Spero di aver postato nel posto giusto, grazie  :Wink: 

Edit gutter: Hai postato nel posto giusto  :Wink:  Mi sono permesso di aggiungere i bbcode nel post in modo da risultare più leggibile.

----------

## mcollins77

Grazie per l'edit, attendo risposte

----------

## Cazzantonio

puoi postare il contenuto della dir /boot ? (dopo averla montata  :Wink:  )

----------

## mcollins77

Ho risolto anche io il mio problema con grub.

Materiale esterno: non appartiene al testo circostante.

/-- The steps by which an array runs its queue (R321, R322, R325, R329, R330): the command at its head is run, or discarded while a fault
stands, and the command behind it is then owed its step. A sweep runs as many of its colours as its message names, and goes on from
there (R337). A load that meets a page that is not present goes on from the cell it has come to, and one that fails leaves the cells
below the failing one loaded, and that one and those above it unchanged (R330). What its reads through a non-native view need of a
line's owner is brought home first (R105, R272). That a load makes all its reads in the step that runs it is the model's choice (log
2). -/
def Obligations.SamplingEvents : Prop :=
  ∀ (s : State),
    let d := s.msg.a
    let a := (die s d).sa
    let run (c : SaCmd) : Instr × Msg :=
      (match c with | .load .. => .saloadRun | .seed .. => .saseedRun | .beta _ => .sabetaRun | .sweep .. => .sweep,
        { Msg.empty with a := d, flag := true })
    let next (u : State) (rest : List SaCmd) : State := match rest with | [] => u | c :: _ => owe u [run c]
    let becomes (e : Instr) (b : SArray) : Prop := exec e s = .next (next (modSa s d (fun _ => b)) b.queue)
    (∀ c rest, a.queue = c :: rest → a.fault = true → becomes (run c).1 { a with queue := rest }) ∧
    (∀ b rest, a.queue = .beta b :: rest → a.fault = false → becomes .sabetaRun { a with queue := rest, beta := b }) ∧
    (∀ g phys rest, a.queue = .seed g phys :: rest → a.fault = false →
      let b : SArray := { a with queue := rest, seed := g, cells := a.cells.map (fun p => (p.1, { p.2 with gen := genOf g p.1 })) }
      ((phys = false ∨ entropyOk s d = true) → becomes .saseedRun { b with mode := phys }) ∧
        (phys = true → entropyOk s d = false →
          becomes .saseedRun { b with mode := false, fault := true, fkind := 9, fcell := 0, faddr := 0 })) ∧
    (∀ n k rest, a.queue = .sweep n k :: rest → a.fault = false →
      (n = 0 → becomes .sweep { a with queue := rest }) ∧
      (n ≠ 0 → k = 0 → a.mode = true → s.msg.flag = false →
        exec .sweep s = .next (owe (next (modSa s d (fun _ => { a with
          queue := rest, fault := true, fkind := 9, fcell := 0, faddr := 0 })) rest) [ev .unitError (saRec d) 1])) ∧
      (n ≠ 0 → (k ≠ 0 ∨ a.mode = false ∨ s.msg.flag = true) →
        let j := if s.msg.b = 0 then 8 - k else min s.msg.b (8 - k)
        let r := sweepColours (span k j) a s.free
        let put (b : SArray) (rest : List SaCmd) : State :=
          next { modSa s d (fun _ => { b with queue := rest }) with free := r.2 } rest
        (k + j < 8 → exec .sweep s = .next (put r.1 (.sweep n (k + j) :: rest))) ∧
        (8 ≤ k + j → n = 1 → exec .sweep s = .next (put (sweepCounts r.1) rest)) ∧
        (8 ≤ k + j → n ≠ 1 → exec .sweep s = .next (put (sweepCounts r.1) (.sweep (n - 1) 0 :: rest))))) ∧
    (∀ first count roff toff nent g c rest, a.queue = .load first count roff toff nent g c :: rest → a.fault = false →
      let home (n : Nat) : State := cellsServed s d c g roff toff n
      let cellAt (j : Nat) : Except SaByte Cell := loadCell (home (j + 1)) d (first + j) (roff + 8 * j) toff nent g c
      let loaded (n : Nat) (b : SArray) : Prop := ∀ i, b.cell i =
        if first ≤ i ∧ i < first + n then (match cellAt (i - first) with | .ok x => x | .error _ => a.cell i) else a.cell i
      ((∀ j, j < count → ∃ x, cellAt j = .ok x) → ∃ u b, CachesOnly (home count) u ∧ loaded count b ∧
        b = { a with queue := rest, cells := b.cells } ∧
        exec .saloadRun s = .next (next (modSa u d (fun _ => b)) rest)) ∧
      ∀ n, n < count → (∀ j, j < n → ∃ x, cellAt j = .ok x) →
        (∀ cva, cellAt n = .error (.delay cva) → ∃ u b, CachesOnly (home (n + 1)) u ∧ loaded n b ∧
          b = { a with queue := .load (first + n) (count - n) (roff + 8 * n) toff nent g c :: rest, cells := b.cells } ∧
          exec .saloadRun s = .next (owe (fileReport (modSa u d (fun _ => b)) c (cva / 4096)) [ev .saloadRun d])) ∧
        (∀ k cva, cellAt n = .error (.bad k cva) → ∃ u b, CachesOnly (home (n + 1)) u ∧ loaded n b ∧
          b = { a with queue := rest, cells := b.cells, fault := true, fkind := k, fcell := first + n, faddr := cva } ∧
          exec .saloadRun s = .next (next (modSa u d (fun _ => b)) rest)))

/-! ### Launches, tasks and the dispatcher -/

/-- A launch port (R297, R299): a whole record that passes its checks enters the queue and is counted; any other is refused
with the first code that applies; a write that does not reach into RECORD is ignored.

The codes of a launch record in the order of R299 (Table 11.3). -/
def Obligations.Launches : Prop :=
  (∀ (s : State),
      let n := s.msg.a
      let k := s.msg.b
      let q := port s n k
      let put (x : Port) : State := modTenant s n (fun t => { t with ports := kset t.ports k x })
      let refused (code : Nat) : State := put { q with refused := q.refused + 1, lastcode := code }
      (tenant s n).enabled = true → k < 4 →
      (∀ c, q.ctx = some c → s.msg.words.length = 8 → launchCode s c s.msg.words = 0 → q.queue.length < 256 →
        exec .launchRecord s = .next (owe (put { q with queue := q.queue ++ [s.msg.words], accepted := q.accepted + 1 })
          [ev .gangStart c])) ∧
      (q.ctx = none → exec .launchRecord s = .next (refused 9)) ∧
      (∀ c, q.ctx = some c → frozenCtx s c = true → exec .launchRecord s = .next (refused 9)) ∧
      (∀ c, q.ctx = some c → frozenCtx s c = false → s.msg.words.length ≠ 8 → exec .launchRecord s = .next (refused 8)) ∧
      (∀ c, q.ctx = some c → s.msg.words.length = 8 → launchCode s c s.msg.words ≠ 0 →
        exec .launchRecord s = .next (refused (launchCode s c s.msg.words))) ∧
      (∀ c, q.ctx = some c → s.msg.words.length = 8 → launchCode s c s.msg.words = 0 → 256 ≤ q.queue.length →
        exec .launchRecord s = .next (refused 7)) ∧
      (64 ≤ s.msg.c ∨ s.msg.d = 0 → exec .portWriteOther s = .next s) ∧
      (s.msg.c < 64 → s.msg.d ≠ 0 →
        (∀ c, q.ctx = some c → frozenCtx s c = false → exec .portWriteOther s = .next (refused 8)) ∧
          (q.ctx = none → exec .portWriteOther s = .next (refused 9)))) ∧
  (∀ (s : State) (c : Nat) (r : List Word) (x : Ctx),
      (ctx? s c = none → launchCode s c r = 9) ∧
      (ctx? s c = some x → x.frozen ≠ none → launchCode s c r = 9) ∧
      (ctx? s c = some x → x.frozen = none →
        (recFormOk r = false → launchCode s c r = 1) ∧
        (recFormOk r = true →
          ((∀ k ∈ x.kernels, k.ret = true ∨ k.entry ≠ recEntry r) → launchCode s c r = 2) ∧
          (∀ k, recKernel x r = some k →
            (k.obj ∈ x.tainted → launchCode s c r = 3) ∧
            (k.obj ∉ x.tainted →
              let bad := recScratch r % 128 ≠ 0 ∨ 262144 < recScratch r ∨ recScratch r ≠ 0 ∧ shareFits s c (recScratch r) = false
              (bad → launchCode s c r = 4) ∧ (¬bad → recSeg r = none → launchCode s c r = 5) ∧
                (¬bad → recSeg r ≠ none → launchCode s c r = 0))))))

In compenso ho un altro problema coi superblock, cercherò qualche 3ad che ne parli qui.

grazie a tutti voi per la collaborazione  :Smile: 

----------

## Realnot

Salve, ho anche io un problema al boot con grub, dopo aver finito l'installazione ed aver eseguito il reboot del sistema, mi appare questo messaggio:

BOOTING 'GENTOO LINUX 2.6.20-r8

ROOT (HD0,1)

Filesystem type is ext2fs partition type 0x83

kernell /boot/kernel-genkernel-amd64--1.6.20-gentoo-r8 root=/dev/ram0 init=/linuxrc

ERROR 15: file not found

tabella partizioni:

--------------------------------

hda1  windows      ""               300gb

hda2  ext2            "linux boot" 100mb

hda3  linux swap   "swap"        500mb

hda4  ex3             "linux"        100gb

--------------------------------

successivamento premo C e avvio da windows, ed eccomi qui da voi... se ho capito bene è un errore del kernel, quindi devo ricompilare il kernel con genkernel e risettare di nuovo grub?

ps: se premo C nella schermata di selezione dell'OS entro nel cmd di grub, però ho lo schermo grigio con le righe bianche e non si vede molto bene...

coma faccio nella mia posizione a modificare di nuovo il file grub.conf?

Grazie in anticipo per il supporto

Tanti saluti

Realnot

----------